Monday, June 17, 2013

That's Why They Call It Global



Last week Colorado was hit with a sudden and surprisingly ferocious series of wildfires.  CNN reported:

Over several hellish days, the Black Forest Fire singed more than 15,000 acres north of Colorado Springs. What's left behind, in some areas, "looks like a nuclear bomb went off," according to El Paso County Sheriff Terry Maketa.

In the first few days after the first broke out, for still unexplained reasons, crews had zero containment on the Black Forest Fire as it ravaged woods and neighborhoods. County spokesman Dave Rose told CNN it appeared to be the most destructive in the history of Colorado -- a state that's all too familiar with devastating wildfires.

By Saturday and Sunday, the Black Forest Fire was mostly contained, but several other large wildfires broke out elsewhere in Colorado.

The Colorado fire and its exceptional nature are no longer exceptional in huge swaths of the United States.  The droughts and dryness and resulting fires are burning up state funds but also the common fund called federal, which thanks to the wolves in Congress, has less money and fewer resources.  This CBS News report:

Fire season has exploded across the country. So far this year, more than 19,000 wildfires have scorched the equivalent of 700 square miles, forcing thousands out of their homes.

"We've had numerous fires already," said firefighter Miguel Martinez. "I foresee a very busy season for us."

Martinez fights fires in California, where the number of wildfires is up 45 percent this year. The reason: unusually dry weather. Nearly half the country is already experiencing moderate to exceptional drought conditions.


"We've seen a significant change for the worse, in terms of how hot fires burn and how quickly they explode," said Tom Harbour, fire chief for the U.S. Forest Service.
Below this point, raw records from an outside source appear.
/-- Every region of a mask that a command names. -/
def maskOk (d : Dev) (mask : Nat) : Option Reply := (inMask mask).findSome? (fun q => d.namedRegion q.val 0)

/-- Room for one more job (R766). -/
def jobRoom (d : Dev) : Option Reply := ensure (decide (d.runningJobs.length < 16)) (failWith stBusy)

/-- No rejoin under way: pane and table descriptor commands wait for its end (R864). -/
def noRejoin (d : Dev) : Option Reply := ensure d.anchorSt.rejoin.isNone (failWith stBusy)

/-- The tick that the next shutter of the anchor begins. -/
def dueTick (d : Dev) : Nat := (d.tick + 1) % 2 ^ 48

/-- Write each of several regions in ascending order, until one refuses: the part, and the region that refused (R772). -/
def eachRegion (l : List Region) (f : Region → Dev → Dev × Bool) (d : Dev) : Dev × Option Region :=
  l.foldl (fun acc q => match acc.2 with
    | some x => (acc.1, some x)
    | none =>
      let (d, ok) := f q acc.1
      (d, if ok then none else some q)) (d, none)

/-! ### General commands -/

/-- The payload of GET_INFO (R771). -/
def infoBytes (d : Dev) : List Byte :=
  bytesLE 4 (d.reg (CHP_ID d.A)).toNat ++ bytesLE 4 (d.reg (CHP_POPULATION d.A)).toNat ++ bytesLE 4 d.thody.release.toNat ++ bytesLE 1 d.A
    ++ bytesLE 1 d.standby ++ bytesLE 1 d.mode.code ++ bytesLE 1 d.lifeCycle ++ bytesLE 6 d.tick ++ bytesLE 2 d.mbLargest

/-- EVENT_RING_SET (R767, R770, R785): a new ring starts empty with phase 1; a log of zero stops the ring. -/
def ringSet (d : Dev) (e : Endpoint) (p : List Byte) : Dev × Reply :=
  let base := payOf p 0 8
  let log := payOf p 8 1
  let vector := payOf p 10 2
  if log = 0 then (d.modEp e (fun s => { s with events := none }), doneOk)
  else d.checked [fieldOk (base % 4096 == 0) 0, fieldOk (decide (4 ≤ log) && decide (log ≤ 12)) 8, fieldOk (decide (vector < 2048)) 10]
    (fun d =>
      let unsaid := match (d.ep e).events with
        | some r => r.unsaid
        | none => 0
      let d := d.modEp e (fun s => { s with events := some ⟨base, log, vector, none, unsaid⟩ })
      ((d.setFld (HST_EV_CI_ci e.val) 0).setFld (HST_EV_STAT_pi e.val) 0, doneOk))

/-- Whether the result of a job has lapsed: 1,024 ticks after its JOB_DONE (R766). -/
def jobLapsed (d : Dev) (j : Job) : Bool := j.state == 2 && decide (1024 < ticksAhead d.tick j.doneTick)

/-- JOB_QUERY (R766, R771). -/
def jobAnswer (d : Dev) (num : Nat) : Reply :=
  match d.thody.jobs.find? (fun j => j.num == num && !d.jobLapsed j) with
  | none => failWith stNoJob
  | some j =>
    if j.state = 2 then .done stOk 0 (bytesLE 1 2 ++ bytesLE 1 0 ++ bytesLE 2 j.status ++ bytesLE 2 j.detail ++ bytesLE 2 0 ++ j.result)
    else .done stOk 0 (bytesLE 1 1 ++ padTo 7 [])
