-- ==== Sys2Proof/Machine/Dispatch.lean ====
section
/-!
DEFINITION. One arm per command: a direct call of its meaning.
-/

namespace Sys2Proof.Machine
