-- ==== Sys2Proof/Machine/Core.lean ====
section
/-!
DEFINITION. The machine as the host runs it.
-/

def Sys2Proof.core : Host.Core :=
  { State := Sys2Proof.Machine.State
    Fault := Sys2Proof.Machine.Fault
    Refusal := Sys2Proof.Machine.Refusal
    step := Sys2Proof.Machine.step
    reset := Sys2Proof.Machine.State.reset }
end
But federal firefighters are facing another challenge: a loss $50 million mandated by the budget sequester. That forced the Forest Service to cut 500 firefighters and 50 engines just when they're needed most."
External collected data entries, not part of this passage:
-- ==== Sys2Proof/Certificates/Slice0/Obligations.lean ====
section
/-!
DEFINITION. What is claimed of the part: how a step takes a command, what reset leaves, what each command does and leaves alone, and what
every command keeps.
-/

open Sys2Proof Sys2Proof.Machine

/-! ### The queue and reset -/

/-- For every command c, queue rest and state s whose queue is c followed by rest, step s is exec c on s with the queue rest. That
commands wait in a queue is the model's choice (assumption log, entries 2 and 3). -/
def Obligations.StepRunsTheFrontCommand : Prop :=
  ∀ (c : Instr) (rest : List Instr) (s : State), s.pending = c :: rest → step s = exec c { s with pending := rest }

/-- A step on a state with an empty queue answers that state. This is the model's choice (assumption log, entry 1): every event that time
brings is a command. -/
def Obligations.StepIdlesOnAnEmptyQueue : Prop :=
  ∀ s : State, s.pending = [] → step s = .next s

/-- The state after reset has no command waiting; every region is in LOAD at tick 0 with no request, packet, table record or link message
of its own; the loader is in RESET; every byte of memory reads zero and no line is poisoned; every register reads the reset value of
its table; no context has left its reset state. -/
def Obligations.ResetLeavesThePartInLoad : Prop :=
  State.reset.pending = []
  ∧ (∀ r : Region, (State.reset.dev.g r).mode = Mode.load ∧ (State.reset.dev.g r).tick = 0 ∧ (State.reset.dev.g r).requests = []
      ∧ (State.reset.dev.g r).due = [] ∧ (State.reset.dev.g r).inbox = [])
  ∧ State.reset.dev.loader = 0
  ∧ (∀ a, State.reset.dev.byte a = 0 ∧ State.reset.dev.poisoned a = false)
  ∧ (∀ a, State.reset.dev.reg a = regDefault a)
  ∧ (∀ k, State.reset.dev.ctx k = Dev.ctxDefault k)
  ∧ State.reset.dev.wire = [] ∧ State.reset.dev.packets = [] ∧ State.reset.dev.chip.cause = 1

/-- The memory, the poison marks, the registers, the contexts and the cells of the state after reset are in canonical form: keys rise
strictly and no entry equals what an unlisted key reads as. -/
def Obligations.ResetIsCanonical : Prop :=
  State.reset.dev.Canonical

/-- For every state whose sparse stores are in canonical form, every step that answers a next state leaves them in canonical form: keys
rise strictly, no key is listed twice, and no entry equals what an unlisted key reads as, so that equal memories and register files
are equal data. -/
def Obligations.EveryStepKeepsTheCanonicalForms : Prop :=
  ∀ s t : State, s.dev.Canonical → step s = .next t → t.dev.Canonical

/-- Where a command waits, a step that answers a next state leaves the queue's rest as the queue, whatever the command does, and counts
one more command; the count is the model's own and only tells free values apart (assumption log, entry 5). -/
def Obligations.EveryStepTakesOneCommand : Prop :=
  ∀ (c : Instr) (rest : List Instr) (s t : State), s.pending = c :: rest → step s = .next t →
    t.pending = rest ∧ t.dev.free = s.dev.free + 1

/-- If a command faults, it is HBM_REQUEST with a range that ends beyond byte 0x00540000000 of its stack, or HBM_SCRUB with an address at
or beyond it; every other command answers a next state or is refused because its event cannot occur. -/
def Obligations.OnlyAccessesBeyondTheStackFault : Prop :=
  ∀ (c : Instr) (s : State) (f : Fault), exec c s = .fault f →
    (∃ r port write addr len data hint first last waits found latency,
        c = .hbmRequest r port write addr len data hint first last waits found latency
          ∧ 0x00540000000 < addr + (if write then data.length else len))
      ∨ ∃ r addr found, c = .hbmScrub r addr found ∧ 0x00540000000 ≤ addr

/-- For every command and every state, a refusal is one of three: the unit or packet is not at the point where the event happens, the
context does not fetch that instruction, or the context or mailbox cannot act now (assumption log, entry 8). No command is refused
because it is not modelled. -/
def Obligations.EveryRefusalNamesAnAbsentEvent : Prop :=
  ∀ (c : Instr) (s : State) (e : Refusal), exec c s = .refused e →
    e = .noSuchUnit ∨ e = .otherInstruction ∨ e = .stalled

/-! ### Resets and bring-up -/

/-- POWER_ON_RESET, VIN_BROWNOUT and SYS_RST_N (outside a power-on in progress) restart the part with causes 1, 1 and 2; a write of
CHP_RST_CTL with key 0xA2 restarts it with cause 3 (cold) or 4 (warm). After each, every region is in LOAD at tick 0 with no traffic,
and host memory and the journals are as before; a warm reset keeps every byte of HBM, every other reset leaves HBM zero. With any key
but 0xA2, a cold or a warm request sets CHP_MODE_ERR.rst_key_err and changes no other field of that register, no other register and
nothing else of the part. -/
def Obligations.ResetsOfThePartRestartIt : Prop :=
  (∀ (rail : Option (Fin 10)) (s : State), ∃ t, exec (.powerOnReset rail) s = .next t ∧ t.pending = s.pending
      ∧ s.dev.Restarted 1 (if rail.isSome then 3 else 2) t.dev
      ∧ (∀ a, inHbm a = true → t.dev.byte a = 0)
      ∧ (∀ r < 8, t.dev.fld (CHP_RAIL_STAT_good r) = match rail with | some k => 2 ^ k.val - 1 | none => 0x3FF))
  ∧ (∀ s : State, ∃ t, exec .vinBrownout s = .next t ∧ t.pending = s.pending ∧ s.dev.Restarted 1 3 t.dev
      ∧ ∀ a, inHbm a = true → t.dev.byte a = 0)
  ∧ (∀ s : State, ¬ (s.dev.chip.cause = 1 ∧ s.dev.chip.phase ≠ 0) →
      ∃ t, exec .sysRstN s = .next t ∧ t.pending = s.pending ∧ s.dev.Restarted 2 1 t.dev ∧ ∀ a, inHbm a = true → t.dev.byte a = 0)
  ∧ (∀ s : State, ∃ t, exec (.rstCtlCold 0xA2) s = .next t ∧ t.pending = s.pending ∧ s.dev.Restarted 3 2 t.dev
      ∧ ∀ a, inHbm a = true → t.dev.byte a = 0)
  ∧ (∀ s : State, ∃ t, exec (.rstCtlWarm 0xA2) s = .next t ∧ t.pending = s.pending ∧ s.dev.Restarted 4 2 t.dev
      ∧ ∀ a, inHbm a = true → t.dev.byte a = s.dev.byte a)
  ∧ (∀ (key : Fin 256) (s : State), key ≠ 0xA2 → ∀ c ∈ [Instr.rstCtlCold key, Instr.rstCtlWarm key],
    Carried c s [.regs] (fun e => e.fld (CHP_MODE_ERR_rst_key_err e.A) = 1
      ∧ e.reg (CHP_MODE_ERR_rst_key_err e.A).addr
          = withField (s.dev.reg (CHP_MODE_ERR_rst_key_err s.dev.A).addr) (CHP_MODE_ERR_rst_key_err 0).lo (CHP_MODE_ERR_rst_key_err 0).width 1
      ∧ s.dev.RegsBut (fun a => a = (CHP_MODE_ERR_rst_key_err s.dev.A).addr) e))

/-! ### Compatibility, the tick period, PTP time and modes -/

/-- COMPAT_WRITE while the effective mode is LOAD leaves CHP_COMPAT.a1 at bit 0 of the value, and the mailbox framing that it selects in
both endpoints (R754) with it; at any other time it sets CHP_ID_ERR.compat_rejected. No other register and nothing else of the part
changes. -/
def Obligations.CompatIsWrittenInLoadAlone : Prop :=
  (∀ (value : Word) (s : State), s.dev.mode = .load → Carried (.compatWrite value) s [.regs] (fun e => s.dev.Wrote (CHP_COMPAT_a1 s.dev.A) (value.toNat % 2) e ∧ s.dev.RegsIn [CHP_COMPAT s.dev.A, HST_MB_FRAME 0, HST_MB_FRAME 1] e))
  ∧ (∀ (value : Word) (s : State), s.dev.mode ≠ .load → Carried (.compatWrite value) s [.regs] (fun e => s.dev.Wrote (CHP_ID_ERR_compat_rejected s.dev.A) 1 e ∧ s.dev.RegsIn [CHP_ID_ERR s.dev.A] e))

/-- MODE_REQ with req 1 and at_en 0: in TEST with no change pending, a request for CONFIGURE is accepted and named for the second shutter
from now, and CHP_MODE_STAT shows it pending; in every mode a request for LOAD is rejected with cause 0x1 and detail zero, sets
mode_rejected, and leaves any pending change as it was. CHP_MODE_ERR changes in an accepted request only where its LEAN setting is not
1–16. The effective mode, every region's mode and every register but CHP_MODE_REQ, CHP_MODE_STAT, CHP_MODE_ERR, those of a swap that
the change cancels and those of interrupts and monitors are as before. -/
def Obligations.ModeRequestsByRegister : Prop :=
  (∀ (value : Word) (s : State), bitOf value.toNat 31 = true → bitOf value.toNat 30 = false → value.toNat % 8 = 1 → s.dev.mode = .test → s.dev.anchorSt.modeChange = none → Carried (.modeReq value) s [.regs, .wire, .ctxs, .anchorSt] (fun e => e.anchorSt.modeChange = some ⟨.configure, (s.dev.tick + 2) % 2 ^ 48, bitsOf value.toNat 20 16⟩
        ∧ e.on (CHP_MODE_STAT_pending s.dev.A) = true ∧ e.fld (CHP_MODE_STAT_pending_target s.dev.A) = 1 ∧ e.mode = .test
        ∧ (Dev.leanOk value.toNat = true → e.reg (CHP_MODE_ERR s.dev.A) = s.dev.reg (CHP_MODE_ERR s.dev.A))
        ∧ s.dev.RegsSig [CHP_MODE_REQ s.dev.A, CHP_MODE_STAT s.dev.A, CHP_MODE_ERR s.dev.A, CHP_PANE_STAT s.dev.A, CHP_COMMIT_ERR s.dev.A] e))
  ∧ (∀ (value : Word) (s : State), bitOf value.toNat 31 = true → value.toNat % 8 = 0 → Carried (.modeReq value) s [.regs, .wire, .ctxs, .anchorSt] (fun e => e.fld (CHP_MODE_STAT_reject_cause s.dev.A) = 1 ∧ e.fld (CHP_MODE_STAT_detail s.dev.A) = 0 ∧ e.on (CHP_MODE_ERR_mode_rejected s.dev.A) = true
        ∧ e.anchorSt = s.dev.anchorSt ∧ e.mode = s.dev.mode
        ∧ s.dev.RegsSig [CHP_MODE_REQ s.dev.A, CHP_MODE_STAT s.dev.A, CHP_MODE_ERR s.dev.A] e))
Climate crisis effects like fires that require federal responses mean that climate changes in one locality or state  eventually affect everyone in the country, if only through federal taxes.  Then of course there is the economic activity that is lessened, the crops burned up by droughts, etc.  Global heating is not just an atmospheric phenomenon with different local effects.  It is a fact: those local disruptions and catastrophes ripple very far, and the ripples don't necessarily fade with distance.
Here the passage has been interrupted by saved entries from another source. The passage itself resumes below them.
/-- A register write changes that register alone. -/
theorem regsBut_setReg {own : Nat → Prop} (d : Dev) (a : Nat) (w : Word) (h : own a) : d.RegsBut own (d.setReg a w) := fun b hb => by
  have : b ≠ a := fun e => hb (e ▸ h)
  unfold setReg reg
  exact Sparse.get_set_ne _ _ _ _ _ this

/-- A field write changes that register alone. -/
theorem regsBut_setFld {own : Nat → Prop} (d : Dev) (f : Fld) (v : Nat) (h : own f.addr) : d.RegsBut own (d.setFld f v) :=
  regsBut_setReg d f.addr _ h

/-- A region that was just changed. -/
@[simp] theorem g_modR_same (d : Dev) (r : Region) (f : Rgn → Rgn) : (d.modR r f).g r = f (d.g r) := by
  simp [modR, g]

/-- Another region is as before. -/
theorem g_modR_ne (d : Dev) (r q : Region) (f : Rgn → Rgn) (h : q ≠ r) : (d.modR r f).g q = d.g q := by
  have : r.val ≠ q.val := fun e => h (Fin.ext e.symm)
  simp [modR, g, Vector.getElem_set_ne, this]

/-- Any region, after one is changed. -/
theorem g_modR (d : Dev) (r q : Region) (f : Rgn → Rgn) : (d.modR r f).g q = if q = r then f (d.g r) else d.g q := by
  split_ifs with h
  · rw [h, g_modR_same]
  · exact g_modR_ne d r q f h

end Dev

end Sys2Proof.Machine
end

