/-- What `makeHead` can change. -/
theorem Kept.makeHead {ps : List Part} {d0 d : Dev} {r : Region} {p : Packet} {entries : List Nat} {many : Bool} (hk : d0.Kept ps d) (hsub : ∀ p ∈ ([.regs, .mem, .wire, .line, .ctxs, .endpoints, .pool, .egress, .journal] : List Part), p ∈ ps) :
    d0.Kept ps (Dev.makeHead d r p entries many).1 := by
  refine hk.then (qs := [.regs, .mem, .wire, .line, .ctxs, .endpoints, .pool, .egress, .journal]) ?_ hsub
  unfold Dev.makeHead
  try dsimp only
  repeat' first
    | with_reducible exact Kept.refl _ _
    | decide
    | with_reducible apply Kept.writeChain
    | with_reducible apply Kept.addref
    | with_reducible apply Kept.freeWalk
    | with_reducible apply Kept.alloc
    | with_reducible apply Kept.setDesc
    | with_reducible refine Kept.of_fst_eq (by assumption) ?_
    | split
    | dsimp only

/-- What `noteRequest` can change. -/
theorem Kept.noteRequest {ps : List Part} {d0 d : Dev} {r : Region} {kind index : Nat} (hk : d0.Kept ps d) (hsub : ∀ p ∈ ([.thody, .ledger] : List Part), p ∈ ps) :
    d0.Kept ps (Dev.noteRequest d r kind index) := by
  refine hk.then (qs := [.thody, .ledger]) ?_ hsub
  unfold Dev.noteRequest
  try dsimp only
  repeat' first
    | with_reducible exact Kept.refl _ _
    | decide
    | with_reducible apply Kept.modR
    | (intro g p hp; cases p <;> first | trivial | rfl | exact absurd (by decide) hp)
    | with_reducible apply Kept.set_thody
    | with_reducible refine Kept.of_fst_eq (by assumption) ?_
    | split
    | dsimp only

/-- What `setQueue` can change. -/
theorem Kept.setQueue {ps : List Part} {d0 d : Dev} {e : Region} {q : Nat} {l : List QueueEntry} (hk : d0.Kept ps d) (hsub : ∀ p ∈ ([.regs, .egress] : List Part), p ∈ ps) :
    d0.Kept ps (Dev.setQueue d e q l) := by
  refine hk.then (qs := [.regs, .egress]) ?_ hsub
  unfold Dev.setQueue
  try dsimp only
  repeat' first
    | with_reducible exact Kept.refl _ _
    | decide
    | with_reducible apply Kept.ite
    | with_reducible apply Kept.modEgress
    | with_reducible apply Kept.setFld
    | with_reducible refine Kept.of_fst_eq (by assumption) ?_
    | split
    | dsimp only

/-- What `modCopyout` can change. -/
theorem Kept.modCopyout {ps : List Part} {d0 d : Dev} {r : Region} {stamp : Stamp} {copy : Nat} {f : Copyout → Option Copyout} (hk : d0.Kept ps d) (hsub : ∀ p ∈ ([.egress] : List Part), p ∈ ps) :
    d0.Kept ps (Dev.modCopyout d r stamp copy f) := by
  refine hk.then (qs := [.egress]) ?_ hsub
  unfold Dev.modCopyout
  try dsimp only
  repeat' first
    | with_reducible exact Kept.refl _ _
    | decide
    | with_reducible apply Kept.ite
    | with_reducible apply Kept.modEgress
    | with_reducible refine Kept.of_fst_eq (by assumption) ?_
    | split
    | dsimp only

/-- What `freeOrig` can change. -/
theorem Kept.freeOrig {ps : List Part} {d0 d : Dev} {r : Region} {p : Packet} (hk : d0.Kept ps d) (hsub : ∀ p ∈ ([.regs, .mem, .wire, .line, .ctxs, .endpoints, .pool, .egress, .journal] : List Part), p ∈ ps) :
    d0.Kept ps (Dev.freeOrig d r p) := by
  refine hk.then (qs := [.regs, .mem, .wire, .line, .ctxs, .endpoints, .pool, .egress, .journal]) ?_ hsub
  unfold Dev.freeOrig
  try dsimp only
  repeat' first
    | with_reducible exact Kept.refl _ _
    | decide
    | with_reducible apply Kept.freePkt
    | with_reducible refine Kept.of_fst_eq (by assumption) ?_
    | split
    | dsimp only

/-- What `copyDone` can change. -/
theorem Kept.copyDone {ps : List Part} {d0 d : Dev} {r : Region} {n : Nat} (hk : d0.Kept ps d) (hsub : ∀ p ∈ ([.regs, .mem, .wire, .line, .ctxs, .packets, .endpoints, .pool, .egress, .journal] : List Part), p ∈ ps) :
    d0.Kept ps (Dev.copyDone d r n) := by
  refine hk.then (qs := [.regs, .mem, .wire, .line, .ctxs, .packets, .endpoints, .pool, .egress, .journal]) ?_ hsub
  unfold Dev.copyDone
  try dsimp only
  repeat' first
    | with_reducible exact Kept.refl _ _
    | decide
    | with_reducible apply Kept.ite
    | with_reducible apply Kept.freeOrig
    | with_reducible apply Kept.setPkt
    | with_reducible apply Kept.freePkt
    | with_reducible refine Kept.of_fst_eq (by assumption) ?_
    | split
    | dsimp only

/-- What `settle` can change. -/
theorem Kept.settle {ps : List Part} {d0 d : Dev} {r : Region} {stamp : Stamp} {copy requester : Nat} (hk : d0.Kept ps d) (hsub : ∀ p ∈ ([.regs, .mem, .wire, .line, .ctxs, .packets, .endpoints, .pool, .egress, .journal] : List Part), p ∈ ps) :
    d0.Kept ps (Dev.settle d r stamp copy requester) := by
  refine hk.then (qs := [.regs, .mem, .wire, .line, .ctxs, .packets, .endpoints, .pool, .egress, .journal]) ?_ hsub
  unfold Dev.settle
  try dsimp only
  repeat' first
    | with_reducible exact Kept.refl _ _
    | decide
    | with_reducible apply Kept.ite
    | with_reducible apply Kept.copyDone
    | with_reducible apply Kept.modCopyout
    | with_reducible apply Kept.freePkt
    | with_reducible apply Kept.addref
    | with_reducible apply Kept.handover
    | with_reducible apply Kept.deref
    | with_reducible refine Kept.of_fst_eq (by assumption) ?_
    | split
    | dsimp only

/-- What `noteOutcome` can change. -/
theorem Kept.noteOutcome {ps : List Part} {d0 d : Dev} {r : Region} {stamp : Stamp} {copy outcome requester : Nat} (hk : d0.Kept ps d) (hsub : ∀ p ∈ ([.regs, .mem, .wire, .line, .ctxs, .packets, .endpoints, .commit, .pool, .egress, .journal] : List Part), p ∈ ps) :
    d0.Kept ps (Dev.noteOutcome d r stamp copy outcome requester) := by
  refine hk.then (qs := [.regs, .mem, .wire, .line, .ctxs, .packets, .endpoints, .commit, .pool, .egress, .journal]) ?_ hsub
  unfold Dev.noteOutcome
  try dsimp only
  repeat' first
    | with_reducible exact Kept.refl _ _
    | decide
    | with_reducible apply Kept.settle
    | with_reducible apply Kept.modCopyout
    | with_reducible apply Kept.outcome
    | with_reducible refine Kept.of_fst_eq (by assumption) ?_
    | split
    | dsimp only

/-- What `reportOutcome` can change. -/
theorem Kept.reportOutcome {ps : List Part} {d0 d : Dev} {e : Region} {rr : ReleaseRec} {outcome requester : Nat} (hk : d0.Kept ps d) (hsub : ∀ p ∈ ([.regs, .mem, .wire, .line, .ctxs, .packets, .endpoints, .commit, .pool, .egress, .journal] : List Part), p ∈ ps) :
    d0.Kept ps (Dev.reportOutcome d e rr outcome requester) := by
  refine hk.then (qs := [.regs, .mem, .wire, .line, .ctxs, .packets, .endpoints, .commit, .pool, .egress, .journal]) ?_ hsub
  unfold Dev.reportOutcome
  try dsimp only
  repeat' first
    | with_reducible exact Kept.refl _ _
    | decide
    | with_reducible apply Kept.ite
    | with_reducible apply Kept.noteOutcome
    | with_reducible apply Kept.outcome
    | with_reducible apply Kept.send
    | with_reducible refine Kept.of_fst_eq (by assumption) ?_
    | split
    | dsimp only

/-- What `refuse` can change. -/
theorem Kept.refuse {ps : List Part} {d0 d : Dev} {e : Region} {rr : ReleaseRec} {code : Nat} (hk : d0.Kept ps d) (hsub : ∀ p ∈ ([.regs, .mem, .wire, .line, .ctxs, .packets, .endpoints, .commit, .pool, .egress, .journal] : List Part), p ∈ ps) :
    d0.Kept ps (Dev.refuse d e rr code) := by
  refine hk.then (qs := [.regs, .mem, .wire, .line, .ctxs, .packets, .endpoints, .commit, .pool, .egress, .journal]) ?_ hsub
  unfold Dev.refuse
  try dsimp only
  repeat' first
    | with_reducible exact Kept.refl _ _
    | decide
    | with_reducible apply Kept.reportOutcome
    | with_reducible apply Kept.dropCount
    | with_reducible refine Kept.of_fst_eq (by assumption) ?_
    | split
    | dsimp only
For another example, a new study found that the impact of climate crisis on the UK is not limited to rising sea levels and hotter summers: an even greater impact may be the availability of food imports.

"What's interesting is that threats from climate change overseas appear an order of magnitude higher than domestic threats," PWC's Richard Gledhill told BBC News.

"This doesn't just refer to the most vulnerable countries like the small island states... climate events in developed countries could damage the UK economy by impacting on food and other resources. We could also suffer damage to assets from events like the floods in central Europe or Superstorm Sandy; this all feeds back into the UK economy."

Many crucial ways of addressing the climate crisis are local, regional, national.  But at least at this level of human civilization, the truth is we're all in this together, and solutions on dealing both with causes and effects of  the climate crisis are necessarily global.